*RECORDS SHOWN*
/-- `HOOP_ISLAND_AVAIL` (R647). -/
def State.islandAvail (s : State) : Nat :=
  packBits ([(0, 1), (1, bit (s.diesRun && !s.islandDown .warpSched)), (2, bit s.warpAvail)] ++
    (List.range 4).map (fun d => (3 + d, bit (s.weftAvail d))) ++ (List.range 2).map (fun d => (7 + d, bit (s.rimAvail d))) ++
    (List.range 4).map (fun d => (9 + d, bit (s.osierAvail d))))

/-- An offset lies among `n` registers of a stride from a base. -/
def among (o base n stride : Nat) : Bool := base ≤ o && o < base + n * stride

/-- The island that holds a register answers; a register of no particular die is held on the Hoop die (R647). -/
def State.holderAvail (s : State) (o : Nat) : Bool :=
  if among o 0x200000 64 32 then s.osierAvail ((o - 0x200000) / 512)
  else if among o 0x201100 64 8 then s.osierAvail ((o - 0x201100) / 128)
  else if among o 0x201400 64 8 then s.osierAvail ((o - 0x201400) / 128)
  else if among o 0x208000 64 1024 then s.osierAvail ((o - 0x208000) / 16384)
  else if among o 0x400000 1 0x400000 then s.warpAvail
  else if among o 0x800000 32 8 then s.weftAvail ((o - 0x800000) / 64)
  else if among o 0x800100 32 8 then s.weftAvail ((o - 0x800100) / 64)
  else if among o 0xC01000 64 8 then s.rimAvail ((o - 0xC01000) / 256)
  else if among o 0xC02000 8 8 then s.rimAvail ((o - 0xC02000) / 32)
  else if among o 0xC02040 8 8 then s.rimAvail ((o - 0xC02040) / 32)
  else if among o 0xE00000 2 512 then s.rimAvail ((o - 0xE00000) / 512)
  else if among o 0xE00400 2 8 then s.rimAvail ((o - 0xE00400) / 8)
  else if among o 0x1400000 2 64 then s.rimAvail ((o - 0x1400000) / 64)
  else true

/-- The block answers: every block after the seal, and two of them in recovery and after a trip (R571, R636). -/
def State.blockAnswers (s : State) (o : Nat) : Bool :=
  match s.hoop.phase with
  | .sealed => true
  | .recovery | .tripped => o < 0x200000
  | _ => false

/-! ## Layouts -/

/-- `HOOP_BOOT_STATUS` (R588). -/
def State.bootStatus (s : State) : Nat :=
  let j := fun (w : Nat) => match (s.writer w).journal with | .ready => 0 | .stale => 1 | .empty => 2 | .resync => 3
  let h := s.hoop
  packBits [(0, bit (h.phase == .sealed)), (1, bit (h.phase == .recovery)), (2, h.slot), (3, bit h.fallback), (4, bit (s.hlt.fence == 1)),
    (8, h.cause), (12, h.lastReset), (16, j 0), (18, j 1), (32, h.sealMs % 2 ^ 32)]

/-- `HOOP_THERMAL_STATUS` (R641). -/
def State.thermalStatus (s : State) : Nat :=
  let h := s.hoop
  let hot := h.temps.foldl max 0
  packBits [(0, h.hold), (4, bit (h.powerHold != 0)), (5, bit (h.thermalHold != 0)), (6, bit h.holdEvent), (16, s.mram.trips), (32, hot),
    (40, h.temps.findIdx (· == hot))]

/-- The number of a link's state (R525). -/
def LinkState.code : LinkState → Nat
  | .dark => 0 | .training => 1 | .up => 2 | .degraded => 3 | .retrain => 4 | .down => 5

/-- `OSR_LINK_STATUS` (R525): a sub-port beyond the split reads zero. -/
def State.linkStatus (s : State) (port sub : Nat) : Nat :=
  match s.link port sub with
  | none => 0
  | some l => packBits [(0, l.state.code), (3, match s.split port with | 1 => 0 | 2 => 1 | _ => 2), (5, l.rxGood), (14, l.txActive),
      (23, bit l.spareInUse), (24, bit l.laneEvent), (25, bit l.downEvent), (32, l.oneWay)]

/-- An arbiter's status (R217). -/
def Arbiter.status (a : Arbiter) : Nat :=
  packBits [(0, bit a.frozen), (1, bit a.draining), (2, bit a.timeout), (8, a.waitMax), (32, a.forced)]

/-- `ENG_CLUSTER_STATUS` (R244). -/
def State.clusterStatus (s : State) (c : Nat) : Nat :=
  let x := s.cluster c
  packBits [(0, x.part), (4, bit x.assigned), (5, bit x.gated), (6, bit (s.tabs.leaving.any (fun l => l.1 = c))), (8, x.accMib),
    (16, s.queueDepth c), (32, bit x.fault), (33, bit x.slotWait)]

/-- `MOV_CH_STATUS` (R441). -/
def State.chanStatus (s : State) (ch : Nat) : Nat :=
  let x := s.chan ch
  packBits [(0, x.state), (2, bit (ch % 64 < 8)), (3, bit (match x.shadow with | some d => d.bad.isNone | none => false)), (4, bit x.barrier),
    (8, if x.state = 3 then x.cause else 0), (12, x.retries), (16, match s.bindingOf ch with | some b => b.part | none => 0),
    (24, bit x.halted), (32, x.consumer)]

--

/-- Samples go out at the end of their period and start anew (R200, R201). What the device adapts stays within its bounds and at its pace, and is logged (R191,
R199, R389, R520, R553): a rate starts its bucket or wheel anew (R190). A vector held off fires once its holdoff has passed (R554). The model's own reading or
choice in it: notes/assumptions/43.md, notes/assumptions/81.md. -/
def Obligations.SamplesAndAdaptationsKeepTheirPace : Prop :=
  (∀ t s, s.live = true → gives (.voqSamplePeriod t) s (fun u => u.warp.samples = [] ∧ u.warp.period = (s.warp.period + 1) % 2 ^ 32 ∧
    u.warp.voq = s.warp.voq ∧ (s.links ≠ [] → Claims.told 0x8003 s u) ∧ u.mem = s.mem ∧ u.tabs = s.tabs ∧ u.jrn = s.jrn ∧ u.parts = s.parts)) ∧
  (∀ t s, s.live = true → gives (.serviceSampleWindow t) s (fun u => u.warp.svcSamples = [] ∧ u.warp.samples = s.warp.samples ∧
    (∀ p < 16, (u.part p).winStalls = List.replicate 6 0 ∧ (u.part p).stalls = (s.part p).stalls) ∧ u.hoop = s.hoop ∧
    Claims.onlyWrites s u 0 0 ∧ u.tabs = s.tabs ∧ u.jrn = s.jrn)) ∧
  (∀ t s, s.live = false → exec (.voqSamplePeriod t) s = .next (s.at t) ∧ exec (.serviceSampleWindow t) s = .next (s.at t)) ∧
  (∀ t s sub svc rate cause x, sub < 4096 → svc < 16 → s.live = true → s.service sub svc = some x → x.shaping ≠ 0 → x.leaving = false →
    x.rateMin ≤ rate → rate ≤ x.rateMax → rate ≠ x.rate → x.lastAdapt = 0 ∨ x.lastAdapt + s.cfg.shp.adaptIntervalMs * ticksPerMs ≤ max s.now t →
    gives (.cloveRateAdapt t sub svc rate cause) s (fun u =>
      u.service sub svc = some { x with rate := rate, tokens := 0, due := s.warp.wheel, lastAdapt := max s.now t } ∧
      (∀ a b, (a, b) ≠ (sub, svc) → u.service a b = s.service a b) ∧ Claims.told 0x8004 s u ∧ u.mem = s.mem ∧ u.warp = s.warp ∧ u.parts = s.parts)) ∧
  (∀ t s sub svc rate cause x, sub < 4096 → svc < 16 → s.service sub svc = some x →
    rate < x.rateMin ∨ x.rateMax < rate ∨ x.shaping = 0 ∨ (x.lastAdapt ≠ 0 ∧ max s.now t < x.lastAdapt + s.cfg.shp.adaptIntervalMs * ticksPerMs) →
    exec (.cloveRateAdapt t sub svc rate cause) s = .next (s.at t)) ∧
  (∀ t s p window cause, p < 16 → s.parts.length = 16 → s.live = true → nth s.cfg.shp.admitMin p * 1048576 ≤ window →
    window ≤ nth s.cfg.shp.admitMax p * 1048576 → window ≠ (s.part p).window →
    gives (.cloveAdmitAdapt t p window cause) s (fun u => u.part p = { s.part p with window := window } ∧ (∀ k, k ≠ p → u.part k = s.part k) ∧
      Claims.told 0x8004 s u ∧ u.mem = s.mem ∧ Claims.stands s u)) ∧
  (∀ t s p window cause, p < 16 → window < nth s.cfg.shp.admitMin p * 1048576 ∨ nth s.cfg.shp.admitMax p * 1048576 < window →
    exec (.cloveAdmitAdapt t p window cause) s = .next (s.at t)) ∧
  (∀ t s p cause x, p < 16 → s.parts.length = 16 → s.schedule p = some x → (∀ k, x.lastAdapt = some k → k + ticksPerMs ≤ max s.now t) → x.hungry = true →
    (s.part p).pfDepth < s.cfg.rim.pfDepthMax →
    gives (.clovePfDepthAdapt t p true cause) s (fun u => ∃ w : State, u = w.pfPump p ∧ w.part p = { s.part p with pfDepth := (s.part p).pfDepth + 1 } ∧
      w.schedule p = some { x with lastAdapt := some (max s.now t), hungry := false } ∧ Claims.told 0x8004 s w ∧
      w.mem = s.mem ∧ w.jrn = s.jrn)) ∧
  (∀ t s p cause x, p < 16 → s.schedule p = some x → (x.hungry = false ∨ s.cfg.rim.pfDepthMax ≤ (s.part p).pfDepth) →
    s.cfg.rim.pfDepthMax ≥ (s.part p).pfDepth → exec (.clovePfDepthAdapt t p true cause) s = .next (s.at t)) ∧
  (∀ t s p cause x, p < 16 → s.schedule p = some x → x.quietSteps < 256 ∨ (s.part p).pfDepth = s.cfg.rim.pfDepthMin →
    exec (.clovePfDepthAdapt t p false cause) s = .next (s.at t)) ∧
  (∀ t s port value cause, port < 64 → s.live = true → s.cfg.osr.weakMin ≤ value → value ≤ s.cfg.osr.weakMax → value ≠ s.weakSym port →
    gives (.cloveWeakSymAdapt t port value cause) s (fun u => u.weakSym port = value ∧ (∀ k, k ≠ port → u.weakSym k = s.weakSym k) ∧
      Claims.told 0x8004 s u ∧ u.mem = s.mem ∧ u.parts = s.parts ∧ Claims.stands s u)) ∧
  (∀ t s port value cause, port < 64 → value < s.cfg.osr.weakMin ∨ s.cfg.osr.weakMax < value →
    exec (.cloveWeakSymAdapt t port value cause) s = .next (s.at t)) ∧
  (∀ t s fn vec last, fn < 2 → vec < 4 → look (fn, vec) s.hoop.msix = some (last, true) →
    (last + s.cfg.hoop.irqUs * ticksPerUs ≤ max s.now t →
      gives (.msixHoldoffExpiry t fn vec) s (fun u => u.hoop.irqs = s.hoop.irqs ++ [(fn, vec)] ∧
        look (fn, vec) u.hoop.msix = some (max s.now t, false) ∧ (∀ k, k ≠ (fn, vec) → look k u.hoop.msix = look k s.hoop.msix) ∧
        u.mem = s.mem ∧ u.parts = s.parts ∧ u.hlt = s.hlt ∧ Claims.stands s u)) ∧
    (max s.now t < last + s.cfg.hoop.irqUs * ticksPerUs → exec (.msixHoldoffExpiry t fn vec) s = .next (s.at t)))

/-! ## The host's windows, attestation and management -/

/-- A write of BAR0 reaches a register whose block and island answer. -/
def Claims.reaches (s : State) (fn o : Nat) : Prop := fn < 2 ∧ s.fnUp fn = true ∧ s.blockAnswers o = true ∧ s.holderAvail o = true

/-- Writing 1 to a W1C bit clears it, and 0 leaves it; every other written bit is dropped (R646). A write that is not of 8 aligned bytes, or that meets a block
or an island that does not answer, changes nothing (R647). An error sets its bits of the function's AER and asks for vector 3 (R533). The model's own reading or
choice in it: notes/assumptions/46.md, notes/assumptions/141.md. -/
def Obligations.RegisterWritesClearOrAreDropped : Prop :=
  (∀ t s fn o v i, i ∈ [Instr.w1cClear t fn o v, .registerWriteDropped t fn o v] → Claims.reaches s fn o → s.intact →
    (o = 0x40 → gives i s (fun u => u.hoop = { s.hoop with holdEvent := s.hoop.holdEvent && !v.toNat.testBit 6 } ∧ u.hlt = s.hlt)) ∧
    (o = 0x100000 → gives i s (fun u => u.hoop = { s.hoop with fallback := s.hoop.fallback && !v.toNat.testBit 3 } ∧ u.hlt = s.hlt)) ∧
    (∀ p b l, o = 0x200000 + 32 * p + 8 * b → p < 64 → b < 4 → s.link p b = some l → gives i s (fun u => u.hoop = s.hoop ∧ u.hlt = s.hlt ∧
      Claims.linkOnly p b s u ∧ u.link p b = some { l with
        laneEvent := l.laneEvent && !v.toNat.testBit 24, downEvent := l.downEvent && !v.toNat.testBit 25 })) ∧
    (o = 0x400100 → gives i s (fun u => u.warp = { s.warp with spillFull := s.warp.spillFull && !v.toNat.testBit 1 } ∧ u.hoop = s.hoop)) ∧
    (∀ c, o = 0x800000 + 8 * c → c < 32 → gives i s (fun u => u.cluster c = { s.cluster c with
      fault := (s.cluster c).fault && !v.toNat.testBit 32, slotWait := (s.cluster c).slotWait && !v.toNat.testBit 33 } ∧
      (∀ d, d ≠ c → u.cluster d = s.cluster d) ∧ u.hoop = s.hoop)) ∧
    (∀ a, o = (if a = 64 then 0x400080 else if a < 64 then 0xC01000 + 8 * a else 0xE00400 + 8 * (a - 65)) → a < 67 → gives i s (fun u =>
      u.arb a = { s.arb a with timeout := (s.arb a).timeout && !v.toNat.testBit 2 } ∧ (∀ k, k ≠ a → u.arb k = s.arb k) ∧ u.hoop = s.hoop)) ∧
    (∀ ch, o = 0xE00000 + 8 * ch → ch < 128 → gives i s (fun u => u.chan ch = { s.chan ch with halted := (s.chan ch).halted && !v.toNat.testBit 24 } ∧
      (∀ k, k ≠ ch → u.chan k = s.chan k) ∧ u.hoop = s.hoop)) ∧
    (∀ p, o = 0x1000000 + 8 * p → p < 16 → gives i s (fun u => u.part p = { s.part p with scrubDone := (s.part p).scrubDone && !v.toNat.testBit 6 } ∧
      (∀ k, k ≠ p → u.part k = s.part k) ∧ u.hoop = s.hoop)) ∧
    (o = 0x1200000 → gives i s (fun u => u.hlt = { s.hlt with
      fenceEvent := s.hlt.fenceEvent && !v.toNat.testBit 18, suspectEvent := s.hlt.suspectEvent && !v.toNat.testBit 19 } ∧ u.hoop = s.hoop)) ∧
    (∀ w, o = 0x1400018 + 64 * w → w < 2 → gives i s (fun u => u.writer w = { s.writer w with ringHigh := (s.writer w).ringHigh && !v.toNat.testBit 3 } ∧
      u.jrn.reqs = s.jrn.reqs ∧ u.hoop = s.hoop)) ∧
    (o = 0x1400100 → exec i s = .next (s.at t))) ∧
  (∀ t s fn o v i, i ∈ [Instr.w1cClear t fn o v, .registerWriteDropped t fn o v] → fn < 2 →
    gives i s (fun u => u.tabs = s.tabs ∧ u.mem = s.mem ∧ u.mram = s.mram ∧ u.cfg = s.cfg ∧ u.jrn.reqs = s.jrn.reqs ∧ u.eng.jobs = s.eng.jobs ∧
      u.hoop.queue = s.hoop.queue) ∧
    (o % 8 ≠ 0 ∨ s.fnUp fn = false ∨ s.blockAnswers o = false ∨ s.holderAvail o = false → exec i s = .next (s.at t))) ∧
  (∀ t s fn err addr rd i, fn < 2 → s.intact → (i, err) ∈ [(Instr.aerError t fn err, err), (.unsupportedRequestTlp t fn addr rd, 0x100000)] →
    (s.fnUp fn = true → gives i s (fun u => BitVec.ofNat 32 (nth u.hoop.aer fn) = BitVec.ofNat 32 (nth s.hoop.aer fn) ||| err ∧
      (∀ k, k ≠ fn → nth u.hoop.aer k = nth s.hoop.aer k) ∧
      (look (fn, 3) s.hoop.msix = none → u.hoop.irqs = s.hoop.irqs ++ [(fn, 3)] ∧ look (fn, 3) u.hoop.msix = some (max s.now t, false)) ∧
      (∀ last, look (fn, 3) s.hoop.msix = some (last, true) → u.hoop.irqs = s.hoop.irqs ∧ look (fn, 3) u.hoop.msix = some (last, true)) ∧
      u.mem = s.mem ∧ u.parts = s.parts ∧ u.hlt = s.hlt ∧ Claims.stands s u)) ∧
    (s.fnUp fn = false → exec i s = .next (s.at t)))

*ABOUT THIS EXERCISE*
Would you filter the records and copy out each line containing "split"?

*ANSWER BELOW*
/-- `OSR_LINK_STATUS` (R525): a sub-port beyond the split reads zero. -/
  | some l => packBits [(0, l.state.code), (3, match s.split port with | 1 => 0 | 2 => 1 | _ => 2), (5, l.rxGood), (14, l.txActive),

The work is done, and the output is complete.